Primoz Karpe (born 1970) is the chairman of the Supervisory Board of Nova Ljubljanska Banka (NLB) since 2016.

==Early life and education==
Karpe was born in 1970 in Slovenia. He earned an undergraduate degree in economics, specializing in finance, from the University of Ljubljana's Faculty of Economics. He then obtained a Master of Science degree in business administration with a specialization in finance from San Diego State University.

==Career==
After early roles in asset–liability management at SKB Bank and business development work at Telekom Slovenije, Karpe moved into corporate finance, heading mergers and acquisitions at Publikum Korpfin (2007–2008). He co-founded the advisory firm Vafer Ltd. (2008–2010) and in 2011 became a founding partner of Blue Sea Capital, a Luxembourg-registered private-equity fund focused on counter-cyclical sectors in the Western Balkans, where he remained active until 2015. Since 2015 he has managed the Croatian investment company Angler d.o.o., and in 2020 he co-established Cedars d.o.o., which advises alternative-investment funds across Central and Southeast Europe. Karpe also serves as Investment Committee member for the largest private regional multi-class asset manager, ALFI Funds.

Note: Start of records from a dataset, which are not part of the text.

theorem rolloverHandler_cfg (s : State) : (rolloverHandler s).cfg = s.cfg := by
  obtain ⟨tgt, ccr, wd, lt, led, h⟩ := rolloverHandler_frame s
  rw [h]

theorem rolloverHandler_mode (s : State) : (rolloverHandler s).mode = s.mode := by
  obtain ⟨tgt, ccr, wd, lt, led, h⟩ := rolloverHandler_frame s
  rw [h]

theorem rolloverHandler_edgef (s : State) : (rolloverHandler s).edgef = s.edgef := by
  obtain ⟨tgt, ccr, wd, lt, led, h⟩ := rolloverHandler_frame s
  rw [h]

theorem rolloverHandler_intr (s : State) : (rolloverHandler s).intr = true := by
  obtain ⟨tgt, ccr, wd, lt, led, h⟩ := rolloverHandler_frame s
  rw [h]

@[simp] theorem ledTick_tgt (s : State) (ch : Channel) : (s.ledTick ch).tgt = s.tgt := by
  rw [ledTick_frame]

@[simp] theorem channelUpdate_tgt (ch : Channel) (s : State) : (channelUpdate ch s).tgt = s.tgt := by
  rw [channelUpdate_frame]
  rfl

/-- The handler's targets are those of its first part: the LED and watchdog ticks leave them alone (R180). -/
theorem rolloverHandler_tgt (s : State) : (rolloverHandler s).tgt = (moveChannels s.enterRollover).tgt := by
  change (((moveChannels s.enterRollover).watchdogTick.ledTick .ch1).ledTick .ch2).tgt = _
  rw [ledTick_tgt, ledTick_tgt]
  rfl

/-- R182, R189: outside Differential mode the handler does not recenter, so it writes no target. -/
theorem rolloverHandler_tgt_of_not_differential {s : State} (hm : s.mode ≠ .differential) :
    (rolloverHandler s).tgt = s.tgt := by
  have hstay : s.enterRollover.mustRecenter = false := by
    change (s.watchdogSaturated && decide (s.mode = .differential)) = false
    rw [decide_eq_false hm, Bool.and_false]
  rw [rolloverHandler_tgt]
  rcases moveChannels_cases s.enterRollover with ⟨hmust, _⟩ | ⟨_, hmove⟩
  · exact absurd (hstay.symm.trans hmust) Bool.false_ne_true
  · rw [hmove, channelUpdate_tgt, channelUpdate_tgt]
    rfl

/-- Settles O52: every effect keeps the configuration, and RESET alone writes MODE. -/
theorem modeAndConfigurationAreFixed : Obligations.ModeAndConfigurationAreFixed := by
  intro i s t h
  cases exec_effect h with
  | foreground p run =>
    have frame := phaseStep_foregroundFrame s p
    exact ⟨frame.cfg, fun _ => frame.mode⟩
  | move ch v moves => exact ⟨rfl, fun _ => rfl⟩
  | hold holds => exact ⟨rfl, fun _ => rfl⟩
  | edge => exact ⟨rfl, fun _ => rfl⟩
  | rollover => exact ⟨rolloverHandler_cfg s, fun _ => rolloverHandler_mode s⟩
  | reset p m mapped => exact ⟨rfl, fun hreset => absurd rfl (hreset p)⟩

/-- Settles O53: the foreground's frame holds CCR, and so do EDGE, STOP and RSVD. -/
theorem onlyTheHandlerWritesCompare : Obligations.OnlyTheHandlerWritesCompare := by
  intro i s t h hccr
  cases exec_effect h with
  | foreground p run => exact absurd (phaseStep_foregroundFrame s p).ccr hccr
  | move ch v moves => exact .inr (.inr moves)
  | hold holds => exact absurd rfl hccr
  | edge => exact absurd rfl hccr
  | rollover => exact .inl rfl
  | reset p m mapped => exact .inr (.inl ⟨p, rfl⟩)

/-- Settles O54: of the foreground steps two write TGT, and outside Differential mode a rollover does not. -/
theorem onlyCommitsWriteTargetsOutsideDifferential : Obligations.OnlyCommitsWriteTargetsOutsideDifferential := by
  intro i s t h hmode htgt
  cases exec_effect h with
  | foreground p run =>
    by_cases hi : p = .interpret
    · subst hi
      rcases run with rfl | ⟨rfl, hphase⟩
      · exact .inl rfl
      · exact .inr (.inr (.inr ⟨rfl, .inl hphase⟩))
    by_cases hc : p = .commit
    · subst hc
      rcases run with rfl | ⟨rfl, hphase⟩
      · exact .inr (.inl rfl)
      · exact .inr (.inr (.inr ⟨rfl, .inr hphase⟩))
    exact absurd (phaseStep_tgt s hi hc) htgt
  | move ch v moves => exact absurd rfl htgt
  | hold holds => exact absurd rfl htgt
  | edge => exact absurd rfl htgt
  | rollover => exact absurd (rolloverHandler_tgt_of_not_differential hmode) htgt
  | reset p m mapped => exact .inr (.inr (.inl ⟨p, rfl⟩))

/-- R31: EDGEF is kept, or set by EDGE, or cleared by WAIT_ENTER or a RESET. -/
theorem exec_edgef_cases {i : Instr} {s t : State} (h : exec i s = .next t) :
    t.edgef = s.edgef ∨ (t.edgef = true ∧ i = .edge) ∨
      (t.edgef = false ∧ (RunsPhase i s .waitEnter ∨ ∃ p, i = .reset p)) := by
  cases exec_effect h with
  | foreground p run =>
    by_cases hp : p = .waitEnter
    · subst hp
      exact .inr (.inr ⟨rfl, .inl run⟩)
    · exact .inl (phaseStep_edgef s hp)
  | move ch v moves => exact .inl rfl
  | hold holds => exact .inl rfl
  | edge => exact .inr (.inl ⟨rfl, rfl⟩)
  | rollover => exact .inl (rolloverHandler_edgef s)
  | reset p m mapped => exact .inr (.inr ⟨rfl, .inr ⟨p, rfl⟩⟩)

/-- R32: INTR is kept, or set by ROLLOVER, or cleared by CYC_START or a RESET. -/
theorem exec_intr_cases {i : Instr} {s t : State} (h : exec i s = .next t) :
    t.intr = s.intr ∨ (t.intr = true ∧ i = .rollover) ∨
      (t.intr = false ∧ (RunsPhase i s .cycStart ∨ ∃ p, i = .reset p)) := by
  cases exec_effect h with
  | foreground p run =>
    by_cases hp : p = .cycStart
    · subst hp
      exact .inr (.inr ⟨rfl, .inl run⟩)
    · exact .inl (phaseStep_intr s hp)
  | move ch v moves => exact .inl rfl
  | hold holds => exact .inl rfl
  | edge => exact .inl rfl
  | rollover => exact .inr (.inl ⟨rolloverHandler_intr s, rfl⟩)
  | reset p m mapped => exact .inr (.inr ⟨rfl, .inr ⟨p, rfl⟩⟩)

/-- A flag that went up was set, and one that went down was cleared. -/
theorem flag_transition {b b' : Bool} {Sets Clears : Prop} (h : b' = b ∨ (b' = true ∧ Sets) ∨ (b' = false ∧ Clears)) :
    (b = false → b' = true → Sets) ∧ (b = true → b' = false → Clears) := by
  rcases h with rfl | ⟨rfl, hset⟩ | ⟨rfl, hclear⟩
  · exact ⟨fun hlow hhigh => absurd (hlow.symm.trans hhigh) Bool.false_ne_true,
      fun hhigh hlow => absurd (hlow.symm.trans hhigh) Bool.false_ne_true⟩
  · exact ⟨fun _ _ => hset, fun _ hlow => absurd hlow.symm Bool.false_ne_true⟩
  · exact ⟨fun _ hhigh => absurd hhigh Bool.false_ne_true, fun _ _ => hclear⟩

/-- Settles O55: each flag's transitions, from `exec_edgef_cases` and `exec_intr_cases`. -/
theorem flagsHaveOneSetterAndOneClearer : Obligations.FlagsHaveOneSetterAndOneClearer := by
  intro i s t h
  obtain ⟨edgeSet, edgeCleared⟩ := flag_transition (exec_edgef_cases h)
  obtain ⟨intrSet, intrCleared⟩ := flag_transition (exec_intr_cases h)
  exact ⟨edgeSet, fun hhigh hlow => or_assoc.mp (edgeCleared hhigh hlow),
    intrSet, fun hhigh hlow => or_assoc.mp (intrCleared hhigh hlow)⟩

/-- Settles O49: the two answers of a RESET; `State.resetRegs` is the register table. -/
theorem resetGivesTheRegisterTable : Obligations.ResetGivesTheRegisterTable :=
  ⟨fun _ _ hunmapped => exec_reset_of_unmapped hunmapped, fun _ _ _ hmapped => exec_reset_of_mapped hmapped⟩

/-- The reset state under a SERVO_MIN above SERVO_CENTER, as R12 allows: CCR starts below the range of R37(c). -/
def belowServoMin : State := { State.reset with cfg := { Config.test with servoMin := 6002#16 } }

/-- Refutes O37: an INC by 1 takes CCR[1] from 6000 to 6001, and SERVO_MIN is 6002 (log entry 10). -/
theorem not_rateUpdateAlwaysLandsInRange : ¬ Obligations.RateUpdateAlwaysLandsInRange := by
  intro h
  have hok : belowServoMin.cfg.ok = true := by decide
  have hinc : exec (.inc .ch1 1#5) belowServoMin = .next (belowServoMin.setCcr .ch1 6001#16) := rfl
  obtain ⟨hmin, _⟩ := h belowServoMin _ .ch1 1#5 hok (.inl hinc)
  exact absurd hmin (by decide)

end Sys2Proof.Machine
end

section
/-! The state family, third part: runs of placed words, and the edges that merge or are lost (R31, R106). -/

namespace Sys2Proof.Machine

/-- A running state steps by the word that is listed first (R67, R85). -/
theorem step_listed {s : State} {e : BitVec 4} {es : List (BitVec 4)} (hok : s.cfg.ok = true)
    (hstarted : s.started = true) (hevents : s.events = e :: es) :
    step s = exec (decodeEvent e) (s.setEvents es) := by
  rcases fetch_cases s with ⟨hbad, _⟩ | ⟨_, hfresh, _, _⟩ | ⟨_, _, hrun⟩
  · exact absurd (hbad.symm.trans hok) Bool.false_ne_true
  · exact absurd (hfresh.symm.trans hstarted) Bool.false_ne_true
  · rw [step_of_run hrun, State.nextEvent_cons hevents, State.afterEvent_cons hevents]

@[simp] theorem runWords_nil (s : State) : runWords [] s = .next s := rfl

/-- The first word of a run, when its operation takes the listed words along: the run goes on from the state it gives. -/
theorem runWords_cons {s t : State} {e : BitVec 4} {ws : List (BitVec 4)} (hok : s.cfg.ok = true)
    (hstarted : s.started = true)
    (h : exec (decodeEvent e) (s.setEvents (ws ++ s.events)) = .next (t.setEvents (ws ++ t.events))) :
    runWords (e :: ws) s = runWords ws t := by
  change runSteps (ws.length + 1) (s.setEvents (e :: (ws ++ s.events))) = _
  have hstep : step (s.setEvents (e :: (ws ++ s.events))) = .next (t.setEvents (ws ++ t.events)) :=
    (step_listed (s := s.setEvents (e :: (ws ++ s.events))) hok hstarted rfl).trans h
  rw [runSteps_succ, hstep, andThen_next, runWords]

/-- A run over one more EDGE starts with EDGEF set (R214). -/
theorem runWords_edge {s : State} (ws : List (BitVec 4)) (hok : s.cfg.ok = true) (hstarted : s.started = true) :
    runWords (edgeWord :: ws) s = runWords ws (s.setEdgef true) :=
  runWords_cons hok hstarted rfl

/-- A run over one more TICK at WAIT_ENTER starts at WAIT_POLL with EDGEF cleared (R103). -/
theorem runWords_tick_of_waitEnter {s : State} (ws : List (BitVec 4)) (hok : s.cfg.ok = true)
    (hstarted : s.started = true) (hphase : s.phase = Phase.code .waitEnter) :
    runWords (tickWord :: ws) s = runWords ws (s.phaseStep .waitEnter) := by
  apply runWords_cons hok hstarted
  have htick : exec .tick (s.setEvents (ws ++ s.events)) = exec .waitEnter (s.setEvents (ws ++ s.events)) :=
    exec_tick_of_phase (p := .waitEnter) hphase
  exact htick

/-- Settles O46: EDGE is idempotent, and WAIT_ENTER overwrites what an EDGE wrote. -/
theorem edgesMergeAndAreLost : Obligations.EdgesMergeAndAreLost := by
  intro s hok hstarted
  refine ⟨⟨s.setEdgef true, ?_, runWords_edge [] hok hstarted, rfl⟩,
    fun hphase => ⟨s.phaseStep .waitEnter, ?_, runWords_tick_of_waitEnter [] hok hstarted hphase, rfl, rfl⟩⟩
  · have hmerge : (s.setEdgef true).setEdgef true = s.setEdgef true := rfl
    rw [runWords_edge _ hok hstarted, runWords_edge (s := s.setEdgef true) _ hok hstarted, hmerge, runWords_nil]
  · have herase : (s.setEdgef true).phaseStep .waitEnter = s.phaseStep .waitEnter := rfl
    rw [runWords_edge _ hok hstarted, runWords_tick_of_waitEnter (s := s.setEdgef true) _ hok hstarted hphase,
      herase, runWords_nil]

end Sys2Proof.Machine
end

section
/-! The state family, fourth part: the invariant, as bounds on the registers and as what each PHASE is ready for, and every
step keeps it (R22, R29, R33, R37, R83, R140). -/

namespace Sys2Proof

@[simp] theorem Phase.code_inj_iff (p q : Phase) : p.code = q.code ↔ p = q := by
  cases p <;> cases q <;> decide

theorem Phase.code_toNat_lt (p : Phase) : p.code.toNat < 6 := by
  cases p <;> decide

theorem Phase.exists_code_of_lt {c : BitVec 3} (h : c.toNat < 6) : ∃ p : Phase, c = p.code := by
  have legal : ∀ c : BitVec 3, c.toNat < 6 →
      c = Phase.code .cycStart ∨ c = Phase.code .waitEnter ∨ c = Phase.code .waitPoll ∨
      c = Phase.code .validate ∨ c = Phase.code .interpret ∨ c = Phase.code .commit := by decide
  rcases legal c h with h | h | h | h | h | h <;> exact ⟨_, h⟩

end Sys2Proof

namespace Sys2Proof.Machine

/-- The bounds of the invariant that do not turn on PHASE (R22, R29, R37, R83). -/
structure State.RegistersSound (s : State) : Prop where
  started : s.started = true
  wd : s.wdBounded
  lt : ∀ ch, (s.lt.get ch).toNat ≤ 15
  wix : s.wixBounded
  tgt : ∀ ch, classify (s.tgt.get ch) ≠ .rsvd

/-- R37(e): every counter C[k] with WIX + n ≤ SETTLE_WAITS + k is still 0. -/
def State.ZeroFrom (s : State) (n : Nat) : Prop :=
  ∀ k ∈ [1, 2, 3, 4, 5], s.wix + n ≤ s.cfg.settleWaits + k → s.c.get k = 0#16

/-- What the invariant asks of a state whose next foreground step is that of the phase (R33, R37(e), R83, R140). -/
def State.ReadyFor (s : State) : Phase → Prop
  | .cycStart => s.pend = []
  | .waitEnter => s.pend = [] ∧ s.ZeroFrom 1
  | .waitPoll => s.pend = [] ∧ s.ZeroFrom 2
  | .validate => s.pend = []
  | .interpret => s.pend = [] ∧ s.out ≠ .invalid
  | .commit => s.pend ≠ [] ∧ s.cfg.atomicCommit = false ∧ s.out ≠ .invalid ∧ AllLegal s.pend

/-- The state stands at a legal PHASE and is ready for its step. -/
def State.Ready (s : State) : Prop := ∃ p : Phase, s.phase = p.code ∧ s.ReadyFor p

/-- The invariant in its two parts; `inv_iff` says it is the invariant of the spec. -/
def State.Sound (s : State) : Prop := s.RegistersSound ∧ s.Ready

theorem pendShaped_iff {s : State} {p : Phase} (h : s.phase = p.code) :
    s.pendShaped ↔ (p = .commit ↔ s.pend ≠ []) ∧ (s.pend ≠ [] → s.cfg.atomicCommit = false) := by
  rw [← Phase.code_inj_iff p .commit, ← h]
  rfl

theorem outReady_iff {s : State} {p : Phase} (h : s.phase = p.code) :
    s.outReady ↔ (p = .interpret ∨ p = .commit → s.out ≠ .invalid) := by
  rw [← Phase.code_inj_iff p .interpret, ← Phase.code_inj_iff p .commit, ← h]
  rfl

theorem countersAhead_iff {s : State} {p : Phase} (h : s.phase = p.code) :
    s.countersAhead ↔ (p = .waitEnter → s.ZeroFrom 1) ∧ (p = .waitPoll → s.ZeroFrom 2) := by
  rw [← Phase.code_inj_iff p .waitEnter, ← Phase.code_inj_iff p .waitPoll, ← h]
  exact ⟨fun hc => ⟨fun hp k hk => (hc k hk).1 hp, fun hp k hk => (hc k hk).2 hp⟩,
    fun ⟨henter, hpoll⟩ k hk => ⟨fun hp => henter hp k hk, fun hp => hpoll hp k hk⟩⟩

/-- The clauses of the invariant that turn on PHASE, at one phase. -/
theorem readyFor_iff {s : State} {p : Phase} (h : s.phase = p.code) :
    s.ReadyFor p ↔ s.pendShaped ∧ s.outReady ∧ s.countersAhead ∧ AllLegal s.pend := by
  rw [pendShaped_iff h, outReady_iff h, countersAhead_iff h]
  by_cases hpend : s.pend = [] <;> cases p <;> simp [State.ReadyFor, hpend, allLegal_nil]

theorem inv_iff (s : State) : s.Inv ↔ s.Sound := by
  constructor
  · rintro ⟨hstarted, hwd, ⟨hlt1, hlt2⟩, hphase, hwix, hpend, hout, hcounters, htgt1, htgt2, hlegal⟩
    obtain ⟨p, hp⟩ := Phase.exists_code_of_lt hphase
    exact ⟨⟨hstarted, hwd, Channel.forall_iff.mpr ⟨hlt1, hlt2⟩, hwix, Channel.forall_iff.mpr ⟨htgt1, htgt2⟩⟩,
      p, hp, (readyFor_iff hp).mpr ⟨hpend, hout, hcounters, hlegal⟩⟩
  · rintro ⟨⟨hstarted, hwd, hlt, hwix, htgt⟩, p, hp, hready⟩
    obtain ⟨hpend, hout, hcounters, hlegal⟩ := (readyFor_iff hp).mp hready
    have hphase : s.phaseLegal := by
      rw [State.phaseLegal, hp]
      exact Phase.code_toNat_lt p
    exact ⟨hstarted, hwd, ⟨hlt .ch1, hlt .ch2⟩, hphase, hwix, hpend, hout, hcounters, htgt .ch1, htgt .ch2, hlegal⟩

/-- The register bounds are about these six fields. -/
theorem State.RegistersSound.congr {s t : State} (hs : s.RegistersSound) (hcfg : t.cfg = s.cfg)
    (hstarted : t.started = s.started) (hwd : t.wd = s.wd) (hlt : t.lt = s.lt) (hwix : t.wix = s.wix)
    (htgt : t.tgt = s.tgt) : t.RegistersSound := by
  refine ⟨hstarted.trans hs.started, ?_, ?_, ?_, ?_⟩
  · rw [State.wdBounded, hwd, hcfg]
    exact hs.wd
  · rw [hlt]
    exact hs.lt
  · rw [State.wixBounded, hwix, hcfg]
    exact hs.wix
  · rw [htgt]
    exact hs.tgt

Karpe joined the NLB Supervisory Board in February 2016 and was elected its chairman the following month, succeeding Janko Gedrih. A second four-year mandate began in 2020, and in July 2024 the board re-elected him for a third term running to 2028. During his tenure, NLB completed an IPO in 2018, acquired regional banks (Komercijalna Banka Belgrade, SLS Leasing operations, Sberbank Slovenia), and accelerated digitalization.